=== Begin Enclosure ===

theorem ringOrdered_countDrop {c : Params} {r : Regs c} (h : RingOrdered r) :
    RingOrdered (countDrop r) := ⟨h.wg_src, h.rg_src, h.order⟩

/-- Every operation keeps the ring's part of the invariant. -/
theorem ringOrdered_effect {c : Params} {r : Regs c} (h : RingOrdered r) (i : Instr) (d : Drive) :
    RingOrdered (Instr.effect i d r) := by
  have hdeadband := ringOrdered_deadbandUpdate h
  cases i with
  | capArm | capQuiet | capReject => exact ringOrdered_captureCommon h d
  | capPush => exact ringOrdered_captureCommon (ringOrdered_push hdeadband _) d
  | capDrop => exact ringOrdered_captureCommon (ringOrdered_countDrop hdeadband) d
  | drnEmpty | drnHold => exact ringOrdered_drainCommon h d
  | drnPop => exact ringOrdered_drainCommon (ringOrdered_pop h) d
  | reset => exact ringOrdered_reset d r

end Sys2Proof.Machine
end

section
/-! What a step's select vector says about the operation it names: it is that operation's encoding
(R55 to R57), and the status bits in it are those of the registers. -/

namespace Sys2Proof.Machine

/-- A select vector is the encoding of the operation it decodes to. -/
theorem encode_of_decode {v : SelectVec} {i : Instr} (h : decode v = .ok i) : v = encode i := by
  have hcsel : ∀ u : BitVec 4, SelectVec.csel u = encode (decodeCsel u) := by decide
  have hdsel : ∀ u : BitVec 2, SelectVec.dsel u = encode (decodeDsel u) := by decide
  cases v with
  | csel u => injection h with h; rw [← h, hcsel u]
  | dsel u => injection h with h; rw [← h, hdsel u]
  | rstsel u =>
    obtain rfl | rfl := BitVec.eq_zero_or_eq_one u
    · cases h
    · injection h with h; rw [← h]; rfl

/-- Decoding recovers the operation from its encoding, ignored bits included. -/
theorem decode_encode (i : Instr) : decode (encode i) = .ok i := by
  cases i with
  | capArm e p f => cases e <;> cases p <;> cases f <;> rfl
  | capQuiet p f => cases p <;> cases f <;> rfl
  | capReject f | drnEmpty f => cases f <;> rfl
  | capPush | capDrop | drnHold | drnPop | reset => rfl

/-- A step that performs `i` has the select vector of no other operation. -/
theorem ne_encode_of_decode {v : SelectVec} {i j : Instr} (h : decode v = .ok i) (hne : i ≠ j) :
    v ≠ encode j := fun hv => by
  rw [hv, decode_encode] at h
  injection h with h
  exact hne h.symm

theorem bits4_getLsbD_zero : ∀ b3 b2 b1 b0 : Bool, (bits4 b3 b2 b1 b0).getLsbD 0 = b0 := by decide

theorem bits2_getLsbD_one : ∀ b1 b0 : Bool, (bits2 b1 b0).getLsbD 1 = b1 := by decide

/-- CAP_PUSH is selected with `FULL = 0` only (R56). -/
theorem full_of_selects_push {s : State} (h : s.selectVec = encode .capPush) :
    full s.regs = false := by
  unfold State.selectVec at h
  split at h
  · injection h with h
    calc full s.regs = (csel s.regs).getLsbD 0 := (bits4_getLsbD_zero _ _ _ _).symm
      _ = false := by rw [h]; rfl
  · cases h
  · cases h

/-- DRN_POP is selected with `OUT_VALID = 1` only (R57). -/
theorem outValid_of_selects_pop {s : State} (h : s.selectVec = encode .drnPop) :
    outValid s.regs = true := by
  unfold State.selectVec at h
  split at h
  · cases h
  · injection h with h
    calc outValid s.regs = (dsel s.regs s.drive.outReady).getLsbD 1 := (bits2_getLsbD_one _ _).symm
      _ = true := by rw [h]; rfl
  · cases h

end Sys2Proof.Machine
end

section
/-! The frames held, oldest first (R77), under a push and a pop. -/

namespace Sys2Proof.Machine

section
variable {c : Params} {r : Regs c}

/-- With `FULL = 0` a push writes slot `WPTR` and moves the write cursor on (R78). -/
theorem push_ring (hf : full r = false) (f : BitVec c.frameW) :
    (push f r).2.rptr = r.rptr ∧ (push f r).2.wptr = inc r.wptr ∧
      ∀ a, Memory.read (push f r).2.slots a =
        if a = r.wptr.toNat then some f else Memory.read r.slots a := by
  obtain ⟨hfull, -⟩ | ⟨-, he⟩ := push_cases f r
  · rw [hf] at hfull; cases hfull
  · rw [he]; exact ⟨rfl, rfl, memWrite_read r r.wptr f⟩

/-- With `EMPTY = 0` a pop moves the read cursor on and writes no slot (R79). -/
theorem pop_ring (he : empty r = false) :
    (pop r).2.rptr = inc r.rptr ∧ (pop r).2.wptr = r.wptr ∧ (pop r).2.slots = r.slots := by
  obtain ⟨hempty, -⟩ | ⟨-, hp⟩ := pop_cases r
  · rw [he] at hempty; cases hempty
  · rw [hp]; exact ⟨rfl, rfl, rfl⟩

theorem memRead_congr {r' : Regs c} {i : BitVec c.ptrW}
    (h : Memory.read r'.slots i.toNat = Memory.read r.slots i.toNat) :
    memRead r' i = memRead r i := congrArg (Option.getD · _) h
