-- ==== Sys2Proof/Machine/Flags.lean ====
section
/-! DEFINITION. The flags the management unit computes: counters with their wrap flags (R157), and the alert flags (R154 to R156). The
flag of class c is bit c - 1 of a byte. -/

namespace Sys2Proof.Machine

/-! ### Counters -/

/-- A counter's place in its set (table 10-2). -/
def GlobalCounter.index : GlobalCounter → Nat
  | .untrackedReports => 0
  | .refusedRegistrations => 1
  | .evictions => 2
  | .purgedEntries => 3
  | .staleAcks => 4
  | .unvotedCopies => 5
  | .votedBursts => 6
  | .burstsLost => 7
  | .downlinksDiscarded => 8
  | .unreachedBursts => 9
  | .downlinksReplicated => 10
  | .downlinkCopies => 11
  | .individualFloods => 12
  | .relaysDiscarded => 13
  | .coreQueueDrops => 14
  | .coreFramesSent => 15
  | .requestOverflows => 16

/-- A counter's place in its set (table 10-2). -/
def SiteCounter.index : SiteCounter → Nat
  | .lateCopies => 0
  | .directiveDrops => 1
  | .queueDrops => 2
  | .framesSent => 3
  | .heartbeats => 4
  | .stalls => 5
  | .recoveries => 6

/-- A counter's place in its set (table 10-2). -/
def PortCounter.index : PortCounter → Nat
  | .framesAccepted => 0
  | .crcErrors => 1
  | .lengthErrors => 2
  | .kindErrors => 3
  | .formatErrors => 4
  | .invalidRadio => 5
  | .unknownSite => 6
  | .barredSite => 7
  | .otherUnit => 8
  | .syncLosses => 9

/-- The key of a port's counter set: 41 the site port, 42 the core port (R157). -/
def portSet : Port → Nat
  | .site => 41
  | .core => 42

/-- The number a counter is held under: its set's key (R157) times 32, plus its place. Every set has fewer than 32 counters. -/
def CounterId.key : CounterId → Nat
  | .global c => c.index
  | .site x c => x * 32 + c.index
  | .port p c => portSet p * 32 + c.index

/-- A counter raised by n (R157): past 0xFFFFFFFF it goes on from 0 and its wrap flag is set. -/
def Counter.add (c : Counter) (n : Nat) : Counter :=
  { value := c.value + BitVec.ofNat 32 n, wrapped := c.wrapped || decide (2 ^ 32 ≤ c.value.toNat + n) }

/-- How many counters the set of a key has; none for a key that names no set (R157). -/
def counterSetSize (key : Nat) : Option Nat :=
  if key = 0 then some 17
  else if key ≤ 40 then some 7
  else if key ≤ 42 then some 10
  else none

/-- The counters of a set, in order. -/
def counterSet (counters : Tab Counter) (key size : Nat) : List Counter :=
  (List.range size).map fun i => counters.atD (key * 32 + i) Counter.zero

/-- Wrap flags as bytes, the first counter at bit 0 of the first byte (table 9-9). -/
def wrapBytes : List Bool → List Byte
  | b0 :: b1 :: b2 :: b3 :: b4 :: b5 :: b6 :: b7 :: rest => flagByte [b0, b1, b2, b3, b4, b5, b6, b7] :: wrapBytes rest
  | [] => []
  | few => [flagByte few]

/-! ### Alert flags -/

/-- The bit of a class in the flag, enable, mask and condition bytes (table 8-5). -/
def alertBit (c : AlertClass) : BitVec 8 := 1#8 <<< (alertCode c - 1)

/-- The condition classes (R154): SITE_STALL, SITE_ALARM, EMERGENCY, TABLE_FULL. -/
def conditionClasses : BitVec 8 := 0x0F

/-- The condition classes other than SITE_STALL, which an acknowledgement clears by their condition (R156 step 2). -/
def ackedConditions : BitVec 8 := 0x0E

/-- The event classes (R154). -/
def eventClasses : BitVec 8 := 0xF0

/-- The classes in ascending code. -/
def alertClasses : List AlertClass :=
  [.siteStall, .siteAlarm, .emergency, .tableFull, .callTableFull, .queueDrop, .linkError, .unknownTalkgroup]

/-- A byte of class bits holds a class. -/
def hasClass (b : BitVec 8) (c : AlertClass) : Bool := (b &&& alertBit c) != 0

/-- A byte of class bits with one bit given. -/
def setClass (b : BitVec 8) (c : AlertClass) (v : Bool) : BitVec 8 := if v then b ||| alertBit c else b &&& ~~~ alertBit c

/-- SITE_STALL follows the per-site stall flags while its class is enabled (R154). -/
def followStall (flags enables : BitVec 8) (anyStall : Bool) : BitVec 8 :=
  setClass flags .siteStall (anyStall && hasClass enables .siteStall)

/-- The flags after a report (R154): a report of a false condition or for a disabled class sets none; SITE_STALL follows. -/
def flagsAfterReport (flags enables : BitVec 8) (anyStall : Bool) (r : AlertReport) : BitVec 8 :=
  match r.cls with
  | .siteStall => followStall flags enables anyStall
  | c => if r.value && hasClass enables c then flags ||| alertBit c else flags

/-- The conditions last reported, after a report (R154); an event class has none. -/
def conditionsAfterReport (conditions : BitVec 8) (r : AlertReport) : BitVec 8 :=
  if hasClass conditionClasses r.cls then setClass conditions r.cls r.value else conditions

/-- The flags after step 2 of an acknowledgement (R156): an event class in the mask is cleared, a condition class other than
SITE_STALL in the mask is cleared if its condition is false. -/
def flagsAfterMask (flags mask conditions : BitVec 8) : BitVec 8 :=
  flags &&& ~~~ (mask &&& (eventClasses ||| (ackedConditions &&& ~~~ conditions)))

/-- The flags after step 3 of an acknowledgement (R156): a class turned off is cleared, a condition class turned on whose condition is
true is set. -/
def flagsAfterEnables (flags old new conditions : BitVec 8) : BitVec 8 :=
  (flags &&& new) ||| (new &&& ~~~ old &&& conditions &&& conditionClasses)

end Sys2Proof.Machine
end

=== End Enclosure ===

What you are asked to do: Copy out only the lines above from the one with "rstsel u =>" to the one with "calc full s.regs", inclusive, exactly as they stand.

Task solution:
  | rstsel u =>
    obtain rfl | rfl := BitVec.eq_zero_or_eq_one u
    · cases h
    · injection h with h; rw [← h]; rfl

/-- Decoding recovers the operation from its encoding, ignored bits included. -/
theorem decode_encode (i : Instr) : decode (encode i) = .ok i := by
  cases i with
  | capArm e p f => cases e <;> cases p <;> cases f <;> rfl
  | capQuiet p f => cases p <;> cases f <;> rfl
  | capReject f | drnEmpty f => cases f <;> rfl
  | capPush | capDrop | drnHold | drnPop | reset => rfl

/-- A step that performs `i` has the select vector of no other operation. -/
theorem ne_encode_of_decode {v : SelectVec} {i j : Instr} (h : decode v = .ok i) (hne : i ≠ j) :
    v ≠ encode j := fun hv => by
  rw [hv, decode_encode] at h
  injection h with h
  exact hne h.symm

theorem bits4_getLsbD_zero : ∀ b3 b2 b1 b0 : Bool, (bits4 b3 b2 b1 b0).getLsbD 0 = b0 := by decide

theorem bits2_getLsbD_one : ∀ b1 b0 : Bool, (bits2 b1 b0).getLsbD 1 = b1 := by decide

/-- CAP_PUSH is selected with `FULL = 0` only (R56). -/
theorem full_of_selects_push {s : State} (h : s.selectVec = encode .capPush) :
    full s.regs = false := by
  unfold State.selectVec at h
  split at h
  · injection h with h
    calc full s.regs = (csel s.regs).getLsbD 0 := (bits4_getLsbD_zero _ _ _ _).symm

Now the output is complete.